# Drunken Chicken



## Paymaster (Jan 22, 2009)

Cooked two drunken chickens tonite. Rubbed one with Applewood Rub and the other with Smokehouse Maple Rub. Both are McCormick products. Good eats if I do say so myself. Used two 1/2 cans of Coke and a tablespoon of the rub in each can. Also grilled a Vidalia onion.


----------



## stumpy (Aug 15, 2010)

Hello Paymaster. Good choice w/ McCorrmicks.
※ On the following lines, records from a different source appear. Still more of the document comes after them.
-- ==== Sys2Proof/Laws/PerInstr.lean ====
section
/-!
SUPPORT. The family `View`, one lemma per constructor: the encoding fields that `Instr.view` gives a rule form are read
back by `View.instr?` as that form with its operands (R199 to R203).
-/
namespace Sys2Proof.Laws.View

/-- The encoding fields of a rule form are read back as that form. -/
def Statement (i : Instr) : Prop := i.isRule = true → i.view.instr? = some i
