/-- `CopiesAndDeliveries`: bytes land in copies, at an uncached page, in a shadow page, in a scratchpad, in those of a
mask, at a port, and a chunk leaves. -/
theorem test_meets_CopyLandings :
    (∀ m ∈ [[((0 : Nat), (0x1F : Byte))], [(0, 0x9F)]], FiringLands (landingIn m aBlock landing) 0 1 aBlock landing) ∧
    (0 < landsAtOnce aBlock landing 65536 ∧ landing.pages = [] ∧
      (landingIn [(0, 0x1F)] aBlock landing).translateAt 0 0 (nextPlace aBlock landing) ⟨false, true, false, false⟩ =
        .ok 0x30000 0 ∧ HasRoom (landingIn [(0, 0x1F)] aBlock landing) 0 0x30000 4 ∧
      (landingIn [(0, 0x9F)] aBlock landing).translateAt 0 0 (nextPlace aBlock landing) ⟨false, true, false, false⟩ =
        .ok 0x30000 2) ∧
    (let f := { landing with pages := [(3, 0x50000)] }
     let s := landingIn smallPages aBlock f
     FiringLands s 0 1 aBlock f ∧ f.pages.find? (fun x => decide (x.1 = nextPlace aBlock f / 65536)) = some (3, 0x50000) ∧
       s.largePage 0 (nextPlace aBlock f) = false ∧
       s.translateAt 0 (s.rootAt 0) (nextPlace aBlock f) ⟨false, true, false, s.privAt 0⟩ = .ok 0x30000 0) ∧
    (let b := (aBlock.set 0x05 1).set 0x12 0
     let s := landingIn [(0, 0x1F)] b landing
     FiringLands s 0 1 b landing ∧ numberAt b 0x20 8 = 0 ∧ s.rebase 0 (nextPlace b landing) < 2 ^ 23 ∧
       s.rebase 0 (nextPlace b landing + landsAtOnce b landing (2 ^ 17) - 1) < 2 ^ 23) ∧
    (let b := ((aBlock.set 0x05 1).set 0x12 0).set 0x20 1
     FiringLands (landingIn [(0, 0x1F)] b landing) 0 1 b landing ∧ numberAt b 0x20 8 ≠ 0 ∧
       (landingIn [(0, 0x1F)] b landing).spurAt 0 = some aSpur ∧ landsAtOnce b landing (2 ^ 17) ≤ 2 ^ 17) ∧
    (let b := ((aBlock.set 0x05 2).set 0x10 31).set 0x12 0
     let s := landingIn [(0, 0x1F)] b landing
     FiringLands s 0 1 b landing ∧ numberAt b 0x10 8 < 32 ∧ s.portOpen 0 31 = true ∧ (s.cluster 0).ports.getD 31 [] = []) ∧
    (let b := (((aBlock.set 0x00 5).set 0x30 64).set 0x34 1).set 0x3A 2
     let f := { aFiring with buf := List.replicate 64 1 }
     let s := landingIn [(0, 0x1F)] b f
     FiringLands s 0 1 b f ∧ s.spurAt 0 = some aSpur ∧
       Sees s 0 (numberAt b 0x38 8 + 4 * (f.pos / numberAt b 0x30 4)) (List.replicate 4 0)) :=
  ⟨fun m hm => ⟨landing_at _ _ _ rfl, by decide, by unfold Wants; decide, by
       simp only [List.mem_cons, List.not_mem_nil, or_false] at hm
       rcases hm with rfl | rfl <;> exact ⟨by rfl, by rfl⟩, by decide, fun h => absurd h (by decide)⟩,
   ⟨by decide, by decide, by decide +kernel, by unfold HasRoom; decide +kernel, by decide +kernel⟩,
   ⟨⟨landing_at _ _ _ rfl, by decide, by unfold Wants; decide, ⟨by rfl, by rfl⟩, by decide, fun h => absurd h (by decide)⟩, by decide, by decide +kernel,
     by decide +kernel⟩,
   ⟨⟨landing_at _ _ _ rfl, by decide, by unfold Wants; decide, ⟨by rfl, by rfl⟩, by decide, fun h => absurd h (by decide)⟩, by decide, by decide, by decide⟩,
   ⟨⟨landing_at _ _ _ rfl, by decide, by unfold Wants; decide, ⟨by rfl, by rfl⟩, by decide, fun h => absurd h (by decide)⟩, by decide, by decide, by decide⟩,
   ⟨⟨landing_at _ _ _ rfl, by decide, by unfold Wants; decide, ⟨by rfl, by rfl⟩, by decide, fun h => absurd h (by decide)⟩, by decide, by decide, by decide⟩,
   ⟨⟨landing_at _ _ _ rfl, by decide, by unfold Wants; decide, ⟨by rfl, by rfl⟩, by decide, fun h => absurd h (by decide)⟩, by decide,
     .inl ⟨by decide, 0x20000, 0, by decide +kernel, by decide +kernel⟩⟩⟩

/-- A tile whose row 0 is a block of a format with a first element, and whose other rows have no addresses. -/
def opTile (fmt x : Byte) : Tile :=
  { fullTile with
    rows := [fmt, 127, x] ++ List.replicate 2045 0
    addrs := some 0 :: List.replicate 31 none }
/-- A block of 62 elements of 8 bits, of which all but two are zero. -/
def opBlock (fmt x y : Byte) : List Byte := [fmt, 127, x, y] ++ List.replicate 60 0
/-- An engine with an operation of accumulator 0 ready. -/
def opMatrix : Matrix := { Core.reset.mx with
  tiles := (Core.reset.mx.tiles.setIfInBounds 1 (opTile 0x11 0x38)).setIfInBounds 4 (opTile 0x12 0x3C)
  rules := Core.reset.mx.rules.setIfInBounds 0 ⟨true, 0, 1, 0⟩ }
If I understand you,and I think I see it in the picture, you have a soda can in the cavity of the chicken ? Halfway full of coke and tablespoon of the seasoning in the soda ?


----------



## Paymaster (Jan 22, 2009)

stumpy said:


> Hello Paymaster. Good choice w/ McCorrmicks. If I understand you,and I think I see it in the picture, you have a soda can in the cavity of the chicken ? Halfway full of coke and tablespoon of the seasoning in the soda ?


Yes that is correct. I stopped the neck hole with a wedge of potato.


----------



## Bocefus (Apr 19, 2010)

Mighty fine eating right there. I simply love cooking chicken on the grill. Add baked beans, potato salad & homemade coleslaw and wash down with good ole sweet tea with lemon.


----------



## sudshunter (Jan 20, 2008)

i like what im seeing....


----------



## JPChase (Jul 31, 2010)

Looks good Paymaster! I've never tried it with coke, only beer. 

I imagine the soda gives it a slightly sweeter flavor?


----------



## sprtsracer (Apr 27, 2005)

My damn mouth is watering!!!


----------



## WNCRick (Sep 24, 2007)

I've done it with sprite and webers beer can chicken seasoning...worked out pretty good too, but that is a couple beautiful birds, made me go out and buy one.


----------



## RuddeDogg (Mar 20, 2004)

sprtsracer said:


> my damn mouth is watering!!!


yup!!!


----------